What to produce: What you return should be the lines from the first line of the records below through the line holding "theorem test_cut_in_span : (match", unchanged.

Collected data entries:

• • • • •

/-- A branch that is taken goes OFF bundles on (R274). -/
theorem test_bs_taken : (match exec (.bs ⟨4, 9, false, false, 2, 0, 0xFFFFFFFB⟩) (userWith (scalars [(4, -1), (9, 0)])) with
    | .next t => decide (t.me.next = .jump (-40))
    | _ => false) = true := by decide +kernel
/-- A store and a load of one chunk: the load sees the store (R155), and memory does not yet (R235). -/
theorem test_store_then_load : (match exec (.sts ⟨false, 2, 3, false, false, 2, 0, 0x40⟩) (userWith (scalars [(2, 0x11223344), (3, 0x2000)])) with
    | .next t => decide (t.mem = []) && (match chunkRead 0x2041 2 t with
      | .ok (b, _) => decide (b = [0x33, 0x22])
      | .error _ => false)
    | _ => false) = true := by decide +kernel
/-- The low bit of an address that must be a multiple of 8 is fault 0x13 (R172). -/
theorem test_ldh_misaligned : faultAfter (.ldh ⟨false, 2, 3, false, false, 0, 0, 1⟩) Regs.reset = some 0x13 := by decide +kernel
/-- A write of a page that does not admit it is fault 0x15 (R24). -/
theorem test_sts_unmapped : faultAfter (.sts ⟨false, 2, 3, false, false, 0, 0, 0⟩) (scalars [(3, 0xFFC0000000000000)]) ≠ none := by
  decide +kernel
/-- A task may not name a supervisor register (R299) nor ask for a `sys` function (R320). -/
theorem test_privileged : faultAfter (.cregRd ⟨false, 2, 0, 0, false, false, false, 48, 0⟩) Regs.reset = some 0x04 ∧
    faultAfter (.seal ⟨false, 2, 0, 20, true, false, true, 0, 0⟩) Regs.reset = some 0x04 := by decide +kernel
/-- A far atomic compares and swaps only where the word equals the first operand (R310). -/
theorem test_cas : (atomicNew 4 7 7 9, atomicNew 4 8 7 9) = (9, 8) := by decide +kernel
/-- A cut inside a span is fault 0x39 (R249). -/
theorem test_cut_in_span : (match exec (.span 4) user with
    | .next t => (match exec (.cut false) t with
      | .next u => u.me.fault.map (·.code)
      | _ => none)
    | _ => none) = some 0x39 := by decide +kernel
/-- `slup` by 1 moves element 0 into element 1 and clears element 0 (R205). -/
theorem test_slup : (match exec (.slup ⟨6, 4, false, 0, 3, false, 3, 1, false⟩)
      (userWith { Regs.reset with v := Regs.reset.v.setIfInBounds 3 5 }) with
    | .next t => t.regs.vq.map (·.writes)
    | _ => []) = [[.v 4 (BitVec.ofNat 4096 (5 * 2 ^ 32))]] := by decide +kernel
/-- Integer `rsum` sums exactly (R206): 512 elements of −1 in i8. -/
theorem test_rsum : (match exec (.rsumI ⟨0, 2, true, 0, 3, false, 0, 0, false⟩)
      (userWith { Regs.reset with v := Regs.reset.v.setIfInBounds 3 (BitVec.allOnes 4096) }) with
    | .next t => t.regs.vq.map (·.writes)
    | _ => []) = [[.s 2 (-512)]] := by decide +kernel
/-- Messages: `recv.poll` of an empty queue gives zeros (R309). -/
theorem test_recv_poll_empty : (match exec (.recvPoll ⟨false, 4, 0, 0, false, false, false, 1, 0⟩)
      (userWith { Regs.reset with v := Regs.reset.v.setIfInBounds 4 7 }) with
    | .next t => t.regs.v[4]?
    | _ => none) = some 0 := by decide +kernel

/-! ## States and operands that meet the premises of the statements -/

theorem settled_of {s : State} (h1 : s.src.flights = []) (h2 : s.src.vq = []) (h3 : s.src.mq = []) : Settled s := by
  intro n; simp [Regs.pendingOn, h1, h2, h3]

theorem unbound_of {s : State} (h : s.src.q = Vector.replicate 8 none) : Unbound s := by
  intro i; simp only [Regs.stream, h]; split <;> simp

theorem ok_of {α : Type} {x : Except Stop α} (h : good x = true) : ∃ a, x = .ok a := good_iff x h

theorem user_runs (r : Regs) : Runs (userWith r) := rfl

/-- The task's core at a fresh start is ready; every statement about a core that runs, is settled, full or ready is met. -/
theorem user_ready : Ready user := ⟨rfl, settled_of rfl rfl rfl, ⟨rfl, rfl⟩, unbound_of (by decide +kernel)⟩

/-- So is the supervisor's. -/
theorem sup_ready : Ready sup ∧ sup.supervisor = true :=
  ⟨⟨rfl, settled_of (by decide +kernel) (by decide +kernel) (by decide +kernel), ⟨by decide +kernel, by decide +kernel⟩,
    unbound_of (by decide +kernel)⟩, by decide +kernel⟩

/-- A task's core whose registers have been changed. -/
def userBy (f : Regs → Regs) : State := userWith (f Regs.reset)

/-- A format T word without operands but its field of seven bits. -/
def tf (f7 : BitVec 7) : TF := ⟨false, 0, 0, 0, false, false, false, f7, 0⟩

/-- A format M word of an address that word 1 gives. -/
def mf (f3 : BitVec 3) (ext : BitVec 32) : MF := ⟨false, 0, 0, false, false, f3, 0, ext⟩

/-- A format J word. -/
def jf (c : BitVec 4) (off : BitVec 32) : JF := ⟨0, 0, false, false, c, 0, off⟩

/-- The chunk after one instruction of it. -/
def ran (i : Instr) (s : State) : State :=
  match exec i s with
  | .next t => t
  | _ => s

/-- Spans of 1 and of 256 bundles open; loops of 1 and of 256 bundles, skipped and taken, are not bad, and each of the loops
that R279 names is: of 0 and of 257 bundles, a fourth level, a loop register in use, an end outside the level around it. -/
theorem witness_ChunkAndLoopWords :
    (openChunk user).chunk.span = none ∧ 64 ≤ (openChunk user).freeLines ∧ (openChunk user).chunk.n = 0 ∧
    loopBad user.src.levels 0 (jTarget user.src.pc 2) 2 = false ∧ loopBad user.src.levels 2 (jTarget user.src.pc 257) 257 = false ∧
    user.src.getLc 0 = 0 ∧ (userBy fun r => r.setLc 0 5).src.getLc 0 ≠ 0 ∧
    (let l : LoopLevel := ⟨0, 1, 10⟩
     loopBad [] 0 (jTarget 0 1) 1 = true ∧ loopBad [] 0 (jTarget 0 258) 258 = true ∧
     loopBad [l, l, l] 0 (jTarget 0 2) 2 = true ∧ loopBad [l] 1 (jTarget 0 2) 2 = true ∧
     8 * l.len < (jTarget 0 11 - l.start).toNat) := by decide +kernel

/-- Bundles that end: in no loop, in one whose end they are not, whose end they are with passes left and on its last pass; in no
span, in the last bundle of one and before it; in no block, in one, and a `done` in one whose digest is not the expected one. -/
theorem witness_BundleEnd :
    let b : Bundle := ⟨.nop false, none⟩
    let l : LoopLevel := ⟨0, 1, 10⟩
    let e : LoopLevel := ⟨0, 1, 1⟩
    let at_ (f : Regs → Regs) : State := openChunk (userBy f)
    let g : Word64 := BitVec.ofNat 64 (2 ^ 44 + 7 * 2 ^ 28)
    user.me.saveWhy = none ∧ isBlk b.ctl = false ∧ (openChunk user).me.cutAfter = none ∧ (openChunk user).me.next = .seq ∧
    (openChunk user).me.run.isSome = true ∧ gOpen user.regs.g = false ∧ gOpen g = true ∧
    endsBlock (.done false) = true ∧ gAcc (foldTokens g (bundleTokens ⟨.done false, none⟩)) ≠ gExp g ∧
    (openChunk user).regs.levels = [] ∧ l.stop ≠ user.regs.pc + 8 ∧ e.stop = (at_ fun r => { r with pc := e.stop - 8 }).regs.pc + 8 ∧
    2 ≤ ((userBy fun r => r.setLc 1 2).regs.getLc 1).toNat ∧ ((userBy fun r => r.setLc 1 1).regs.getLc 1).toNat ≤ 1 ∧
    (openChunk user).chunk.span = none ∧ ((openChunk user).modChunk fun k => { k with span := some 1 }).chunk.span = some 1 ∧
    ((openChunk user).modChunk fun k => { k with span := some 2 }).chunk.span = some (0 + 2) := by
  decide +kernel

/-- A table jump past its table, and one whose entry can be read; a `blk` that matches and one that does not. -/
theorem witness_TableJumpAndBlockWords :
    ((4 : BitVec 9).toNat + 1 ≤ ((userWith (scalars [(0, 5)])).src.s.get 0).toNat) ∧
    ¬ (4 : BitVec 9).toNat + 1 ≤ (sup.src.s.get 0).toNat ∧ (sup.src.s.get 0).toNat % 8 = 0 ∧
    (∃ x, chunkRead (sup.src.s.get 0 + 8 * sup.src.s.get 0) 8 (openChunk sup) = .ok x) ∧
    blkMismatch user.regs.g ⟨true, 0, 0, 7⟩ = false ∧ blkMismatch (BitVec.ofNat 64 (2 ^ 44 + 7 * 2 ^ 28)) ⟨true, 0, 0, 7⟩ = true :=
  ⟨by decide +kernel, by decide +kernel, by decide +kernel, ok_of (by decide +kernel), by decide +kernel, by decide +kernel⟩

/-- A word on scalar registers of i64. -/
theorem witness_MaskAndScalarWords : (sss 3).dk = true ∧ (sss 3).ak = 1 ∧ (sss 3).bk = 1 ∧ (sss 3).ty = 3 ∧ (sss 7).ty = 7 := by decide

/-- Values round in each kind of mode; mode 0b101 with a table that the supervisor can read and whose window is held. -/
def weaving : State :=
  let s := sup.modMe fun c => { c with
    src := { c.src with wtab := BitVec.ofNat 64 (64 * 2 ^ 51) }
    regs := { c.regs with wtab := BitVec.ofNat 64 (64 * 2 ^ 51) } }
  ran (.weaveWindowLoad firstSup) ((openChunk s).modMe fun c => { c with need := .weave 3 })

theorem witness_RoundingModes :
    fld (4 : Word64) 2 0 ≠ 5 ∧ fld (6 : Word64) 2 0 = 6 ∧ user.regs.mq = [] ∧ fld (0x00030005 : Word64) 2 0 = 5 ∧
    (∃ x, weaveRow (fld (0x00030005 : Word64) 27 16) weaving = .ok x) :=
  ⟨by decide, by decide, by decide +kernel, by decide, ok_of (by decide +kernel)⟩

/-- Roundings that can be made (mode nearest even), for the float words and the conversions. -/
theorem witness_FloatRounded : ∃ x, roundActive [true, false] user.src.frm false 17 [.zero, .zero] (openChunk user) = .ok x :=
  ok_of (by decide +kernel)

theorem witness_Conversions :
    (∃ x, roundActive (active user 128) user.src.frm false (intFmt 2) (List.replicate 128 .zero) (openChunk user) = .ok x) ∧
    (∃ x, convertElems (active user 128) user.src.frm 17 19 (List.replicate 128 0) (openChunk user) = .ok x) ∧
    (∃ x, roundAll user.src.frm false 19 [(.zero, 0)] (openChunk user) = .ok x) ∧ (28 : BitVec 5).toNat + 4 ≤ 32 ∧
    (4 : BitVec 5) ≠ 0 ∧ packRatio 32 13 = 4 ∧ packRatio 32 17 = 1 :=
  ⟨ok_of (by decide +kernel), ok_of (by decide +kernel), ok_of (by decide +kernel), by decide, by decide, by decide, by decide⟩

/-- A pair of registers that a widening writes. -/
theorem witness_WideningAndPermutes : (30 : BitVec 5).toNat % 2 = 0 := by decide

/-- A point of a dimension of the table that can be drawn. -/
theorem witness_DotProductsAndPoints :
    fld weaving.src.wtab 63 51 ≤ 4096 ∧ (∀ p ∈ [((63, 5), true), ((64, 5), false)], p.2 = true → p.1.1 < fld weaving.src.wtab 63 51) ∧
    (∃ x, qrndPoints (weaving.src.wseed.extractLsb' 0 32) [((63, 5), true), ((64, 5), false)] [] weaving = .ok x) :=
  ⟨by decide +kernel, by decide +kernel, ok_of (by decide +kernel)⟩

/-- A stream of 300 elements of four bytes. -/
def stream1 (write : Bool) (pos ahead : Nat) : Stream := ⟨0, 0x2000, 1, 0, 0, 300, 1, 1, 2, 0, write, pos, ahead, 0⟩

/-- A core with a stream bound to v24. -/
def bound (st : Stream) : State := userBy fun r => r.setStream 24 (some st)

/-- Read streams with data ahead, without, and at their end; write streams with room, without, and at their end; a source register
that is empty. -/
theorem witness_SourceRegisters :
    let o := fun (st : Stream) => openChunk (bound st)
    let b := fun (st : Stream) => (o st).bound 24 = some st
    let w := stream1 true 256 0
    b (stream1 false 256 1) ∧ b (stream1 false 299 0) ∧ b (stream1 false 300 0) ∧ b w ∧ b { w with buf := 4 } ∧ b (stream1 true 300 0) ∧
    w.total = 300 ∧ (stream1 false 0 0).total = 300 ∧
    good ((stream1 false 256 1).read user.src.frm ((o (stream1 false 256 1)).perReg (stream1 false 256 1)) (o (stream1 false 256 1))) = true ∧
    good (((List.range (w.total - w.pos)).forM fun j =>
      if elemN 32 (2 ^ 64 - 1) j != 0 then chunkWriteBits (w.addr (w.pos + j)) (List.zip (bytesOf 4 (elemN 32 (2 ^ 64 - 1) j)) (bytesOf 4 7))
      else pure ()) (o w)) = true ∧ (o w).perReg w = 128 ∧
    (userBy fun r => { r with sFull := 0 }).src.sFull.getLsbD 31 = false ∧
    (userBy fun r => { r with vFull := 0x7FFFFFFF }).src.vFull.getLsbD 31 = false ∧
    (userBy fun r => { r with vFull := 0x7FFFFFFF }).src.vFull.getLsbD 30 = true ∧
    (userBy fun r => { r with vFull := 0x7FFFFFFF }).bound 31 = none := by
  decide +kernel

/-- Cores with an empty register that nothing is still to write and that no stream is bound to. -/
theorem witness_EmptySources :
    (let s := userBy fun r => { r with sFull := 0 }
     Runs s ∧ Settled s ∧ Unbound s) ∧
    (let s := userBy fun r => { r with vFull := 0x7FFFFFFF }
     Runs s ∧ Settled s ∧ Unbound s) :=
  ⟨⟨rfl, settled_of rfl rfl rfl, unbound_of (by decide +kernel)⟩, rfl, settled_of rfl rfl rfl, unbound_of (by decide +kernel)⟩

/-- A descriptor that can be read and is well formed. -/
theorem witness_StreamWords : (addrOf (mf 0 0x2000) 32 sup).toNat % 32 = 0 ∧
    (match chunkRead (addrOf (mf 0 0x2000) 32 sup) 32 (openChunk sup) with
      | .ok (bs, t) => (t.bindStream bs).isSome
      | .error _ => false) = true := by decide +kernel

/-- One line of this package, whole bytes at its very end. -/
theorem witness_ChunkReadOneLine : locate (openChunk sup) ((openChunk sup).ctx sup.cur) .read 0x207C 4 = .ok [(0x207C, 4)] ∧
    isRemote (0x207C / 128) = false ∧ (openChunk sup).claimed (0x207C / 128) = false ∧
    (openChunk sup).inTransit (0x207C / 128) = false ∧ (openChunk sup).chunk.span = none ∧
    ((openChunk sup).cellRead ((openChunk sup).ctx sup.cur).kid (openChunk sup).cur 0x207C 4).2.2 = false := by
  refine ⟨by rfl, ?_⟩
  decide +kernel

theorem witness_ChunkWriteOneLine : locate (openChunk user) ((openChunk user).ctx user.cur) .write 0x207C 4 = .ok [(0x207C, 4)] ∧
    (openChunk user).claimed (0x207C / 128) = false ∧ (openChunk user).inTransit (0x207C / 128) = false ∧
    (openChunk user).chunk.span = none ∧ ((openChunk user).placeLine user.cur (0x207C / 128)).isSome = true ∧
    [1, 2, 3, (4 : Byte)][3]? = some 4 := by
  refine ⟨by rfl, ?_⟩
  decide +kernel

• • • • •

Reply:
/-- A branch that is taken goes OFF bundles on (R274). -/
theorem test_bs_taken : (match exec (.bs ⟨4, 9, false, false, 2, 0, 0xFFFFFFFB⟩) (userWith (scalars [(4, -1), (9, 0)])) with
    | .next t => decide (t.me.next = .jump (-40))
    | _ => false) = true := by decide +kernel
/-- A store and a load of one chunk: the load sees the store (R155), and memory does not yet (R235). -/
theorem test_store_then_load : (match exec (.sts ⟨false, 2, 3, false, false, 2, 0, 0x40⟩) (userWith (scalars [(2, 0x11223344), (3, 0x2000)])) with
    | .next t => decide (t.mem = []) && (match chunkRead 0x2041 2 t with
      | .ok (b, _) => decide (b = [0x33, 0x22])
      | .error _ => false)
    | _ => false) = true := by decide +kernel
/-- The low bit of an address that must be a multiple of 8 is fault 0x13 (R172). -/
theorem test_ldh_misaligned : faultAfter (.ldh ⟨false, 2, 3, false, false, 0, 0, 1⟩) Regs.reset = some 0x13 := by decide +kernel
/-- A write of a page that does not admit it is fault 0x15 (R24). -/
theorem test_sts_unmapped : faultAfter (.sts ⟨false, 2, 3, false, false, 0, 0, 0⟩) (scalars [(3, 0xFFC0000000000000)]) ≠ none := by
  decide +kernel
/-- A task may not name a supervisor register (R299) nor ask for a `sys` function (R320). -/
theorem test_privileged : faultAfter (.cregRd ⟨false, 2, 0, 0, false, false, false, 48, 0⟩) Regs.reset = some 0x04 ∧
    faultAfter (.seal ⟨false, 2, 0, 20, true, false, true, 0, 0⟩) Regs.reset = some 0x04 := by decide +kernel
/-- A far atomic compares and swaps only where the word equals the first operand (R310). -/
theorem test_cas : (atomicNew 4 7 7 9, atomicNew 4 8 7 9) = (9, 8) := by decide +kernel
/-- A cut inside a span is fault 0x39 (R249). -/
theorem test_cut_in_span : (match exec (.span 4) user with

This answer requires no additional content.